Rewriting Ritual Lent Day 29



As part of the introduction to Drama for grade 8 and 9 boys we start by exploring rituals. The earliest known ritual evidence has been found in the Tsodilo Hills in Botswana dating back 70 000 years ago. It is some 30 000 years older than the oldest evidence of rituals in Europe. The cave is so hidden that archaeologists only discovered it in the 90s. It contains a rock which has been hand carved to resemble a huge python - with scales and everything. Behind the huge rock is a little niche where the Shaman would hide and so when the python would ‘speak’ it was actually the Shaman speaking. He even had a secret exit through the back of the cave so that no one would know that it was in fact his voice issuing from within the bowels of the snake. The remains of thousands of arrow heads have been found at the base of the python’s head. They were carved from rock found hundreds of kilometers from the cave and were burnt as ritualistic sacrifices. This suggests that this cave was a very significant ritual site for the San people and that people travelled for hundreds of miles to be part of the rituals associated with the python. 

When I examine this ritual with my boys we discuss the spiritual significance of all rituals. The fact that earliest man repeated behaviours that unified him with his fellow man and gave him a sense of something greater than himself is truly significant. I would suggest that the moment we developed a sense of human consciousness and community was the time we started to understand that there is indeed a sacred spirit which connects us all to each other and to a greater power. What we do with that knowledge and connection is up to us, I may be so bold as to suggest free will here. 
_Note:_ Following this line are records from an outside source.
/-! ### modLane -/

@[simp] theorem State.modLane_turns (c k l : Nat) (f : Lane → Lane) : (s.modLane c k l f).turns = s.turns := rfl
@[simp] theorem State.modLane_cur (c k l : Nat) (f : Lane → Lane) : (s.modLane c k l f).cur = s.cur := rfl
@[simp] theorem State.modLane_free (c k l : Nat) (f : Lane → Lane) : (s.modLane c k l f).free = s.free := rfl
@[simp] theorem State.modLane_fresh (c k l : Nat) (f : Lane → Lane) : (s.modLane c k l f).fresh = s.fresh := rfl
@[simp] theorem State.modLane_time (c k l : Nat) (f : Lane → Lane) : (s.modLane c k l f).time = s.time := rfl
@[simp] theorem State.modLane_powered (c k l : Nat) (f : Lane → Lane) : (s.modLane c k l f).powered = s.powered := rfl
@[simp] theorem State.modLane_hbm (c k l : Nat) (f : Lane → Lane) : (s.modLane c k l f).hbm = s.hbm := rfl
@[simp] theorem State.modLane_tags (c k l : Nat) (f : Lane → Lane) : (s.modLane c k l f).tags = s.tags := rfl
@[simp] theorem State.modLane_l2 (c k l : Nat) (f : Lane → Lane) : (s.modLane c k l f).l2 = s.l2 := rfl
@[simp] theorem State.modLane_l2comp (c k l : Nat) (f : Lane → Lane) : (s.modLane c k l f).l2comp = s.l2comp := rfl
@[simp] theorem State.modLane_l2shadow (c k l : Nat) (f : Lane → Lane) : (s.modLane c k l f).l2shadow = s.l2shadow := rfl
@[simp] theorem State.modLane_unmirrored (c k l : Nat) (f : Lane → Lane) : (s.modLane c k l f).unmirrored = s.unmirrored := rfl
@[simp] theorem State.modLane_shadowTag (c k l : Nat) (f : Lane → Lane) : (s.modLane c k l f).shadowTag = s.shadowTag := rfl
@[simp] theorem State.modLane_held (c k l : Nat) (f : Lane → Lane) : (s.modLane c k l f).held = s.held := rfl
@[simp] theorem State.modLane_refresh (c k l : Nat) (f : Lane → Lane) : (s.modLane c k l f).refresh = s.refresh := rfl
@[simp] theorem State.modLane_motifs (c k l : Nat) (f : Lane → Lane) : (s.modLane c k l f).motifs = s.motifs := rfl
@[simp] theorem State.modLane_parts (c k l : Nat) (f : Lane → Lane) : (s.modLane c k l f).parts = s.parts := rfl
@[simp] theorem State.modLane_launches (c k l : Nat) (f : Lane → Lane) : (s.modLane c k l f).launches = s.launches := rfl
@[simp] theorem State.modLane_saved (c k l : Nat) (f : Lane → Lane) : (s.modLane c k l f).saved = s.saved := rfl
@[simp] theorem State.modLane_engines (c k l : Nat) (f : Lane → Lane) : (s.modLane c k l f).engines = s.engines := rfl
@[simp] theorem State.modLane_channels (c k l : Nat) (f : Lane → Lane) : (s.modLane c k l f).channels = s.channels := rfl
@[simp] theorem State.modLane_postsDue (c k l : Nat) (f : Lane → Lane) : (s.modLane c k l f).postsDue = s.postsDue := rfl
@[simp] theorem State.modLane_transit (c k l : Nat) (f : Lane → Lane) : (s.modLane c k l f).transit = s.transit := rfl
@[simp] theorem State.modLane_debits (c k l : Nat) (f : Lane → Lane) : (s.modLane c k l f).debits = s.debits := rfl
@[simp] theorem State.modLane_reports (c k l : Nat) (f : Lane → Lane) : (s.modLane c k l f).reports = s.reports := rfl
@[simp] theorem State.modLane_ecost (c k l : Nat) (f : Lane → Lane) : (s.modLane c k l f).ecost = s.ecost := rfl
@[simp] theorem State.modLane_owner (c k l : Nat) (f : Lane → Lane) : (s.modLane c k l f).owner = s.owner := rfl
@[simp] theorem State.modLane_masters (c k l : Nat) (f : Lane → Lane) : (s.modLane c k l f).masters = s.masters := rfl
@[simp] theorem State.modLane_peers (c k l : Nat) (f : Lane → Lane) : (s.modLane c k l f).peers = s.peers := rfl
@[simp] theorem State.modLane_security (c k l : Nat) (f : Lane → Lane) : (s.modLane c k l f).security = s.security := rfl
@[simp] theorem State.modLane_boot (c k l : Nat) (f : Lane → Lane) : (s.modLane c k l f).boot = s.boot := rfl
@[simp] theorem State.modLane_leaf (c k l : Nat) (f : Lane → Lane) : (s.modLane c k l f).leaf = s.leaf := rfl
@[simp] theorem State.modLane_ownerKey (c k l : Nat) (f : Lane → Lane) : (s.modLane c k l f).ownerKey = s.ownerKey := rfl
@[simp] theorem State.modLane_ownerKek (c k l : Nat) (f : Lane → Lane) : (s.modLane c k l f).ownerKek = s.ownerKek := rfl
@[simp] theorem State.modLane_meas (c k l : Nat) (f : Lane → Lane) : (s.modLane c k l f).meas = s.meas := rfl
@[simp] theorem State.modLane_flash (c k l : Nat) (f : Lane → Lane) : (s.modLane c k l f).flash = s.flash := rfl
@[simp] theorem State.modLane_fuse (c k l : Nat) (f : Lane → Lane) : (s.modLane c k l f).fuse = s.fuse := rfl
@[simp] theorem State.modLane_released (c k l : Nat) (f : Lane → Lane) : (s.modLane c k l f).released = s.released := rfl
@[simp] theorem State.modLane_recovery (c k l : Nat) (f : Lane → Lane) : (s.modLane c k l f).recovery = s.recovery := rfl
@[simp] theorem State.modLane_secver (c k l : Nat) (f : Lane → Lane) : (s.modLane c k l f).secver = s.secver := rfl
@[simp] theorem State.modLane_cfgRecords (c k l : Nat) (f : Lane → Lane) : (s.modLane c k l f).cfgRecords = s.cfgRecords := rfl
@[simp] theorem State.modLane_serial (c k l : Nat) (f : Lane → Lane) : (s.modLane c k l f).serial = s.serial := rfl
@[simp] theorem State.modLane_tracek (c k l : Nat) (f : Lane → Lane) : (s.modLane c k l f).tracek = s.tracek := rfl
@[simp] theorem State.modLane_linkcfg (c k l : Nat) (f : Lane → Lane) : (s.modLane c k l f).linkcfg = s.linkcfg := rfl
@[simp] theorem State.modLane_summaries (c k l : Nat) (f : Lane → Lane) : (s.modLane c k l f).summaries = s.summaries := rfl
The other thing I discuss with my boys when examining this ritual is the very apparent theatrical threads that undergird most rituals - people taking on the character of something or someone else, song, dance, storytelling, secret backstages that allow for the mystery of a talking python to be kept alive - even the idea of sacrificing, ‘paying’, things of value in order to be part of the experience. I remember when I was doing my Masters project in a rural township I wanted to make our performances free but my supervisor insisted that people had to pay something to watch the performances (even R1) because if that transaction didn’t happen it would lessen the value of the experience. It seems even the San knew this - there’s no such thing as a free lunch. 

The rituals by which we navigate our years - the church services, birthdays, weddings, Bar Mitvahs, Easters, Christmases, Ramadans, Diwalis - are how we punctuate our life stories. They are the big moments that remind us that we belong to something and that life has meaning beyond our day to day existence. They are what we look forward to. 

And exactly a year ago we lost all of them. 

Children’s birthday parties were attended by immediate family members only. Christmas was down scaled. Church, temple, mosque doors were closed. Weddings were postponed. We stopped hugging and shaking hands. 

And now our children can’t remember a world without restrictions. The other day I was showing Gray the video of our wedding. His first exclamation when seeing footage of all our guests arriving was - ‘Mom they’re not wearing masks!’ And a little part of me died   My five year old cannot remember a life without masks already. 

Today  I watched footage of King Goodwill Zwelithini’s funeral. How sad to have beautiful Zulu women decked out in the full regalia of their culture with beads and skins... and white disposable face masks. 

And perhaps, as a theatre practitioner, my saddest news of the week - the closure of the iconic Fugard Theatre. This to me is tragic on so many levels - our cave of wonder; the place where, through tricks of light and voice we are able to escape, to dream, to take part in the earliest ritual of mankind is dark. A place where shamans and magicians transport us to other worlds, other possibilities and in so doing connect us to the power of a collective imagination has closed it’s doors forever. 

The other day we had our first communion at school in a year. Tables were laid out with the grape juice and bread under the beautiful plain trees outside the chapel and after watching a streamed church service in our classrooms we were invited to walk to the chapel and receive communion. Some people then chose to pray in the chapel afterwards. And this was a significant moment for me. Teachers and boys alike sat and wept. With gentle pats on the back boys comforted each other   It felt like a huge hunger and thirst had been quenched. That for the first time in a year we had truly reconnected to each other and to God through the most significant ritual in the Christian faith. 

Only time will tell what kind of a long term impact this pandemic has had on society, on our children. We may have to rewrite rituals and reconsider which ones are important to us. The gathering of people to celebrate something will take on a far more momentous spirit but we will have to think twice before we hug someone. 

As long as we still ache to be together, to worship together, to cry and laugh together then we will be able to return to our caves, clutching our arrows of sacrifice and partake in moments of magical connection in order to celebrate the spirit that we cannot see, but that we truly know is there.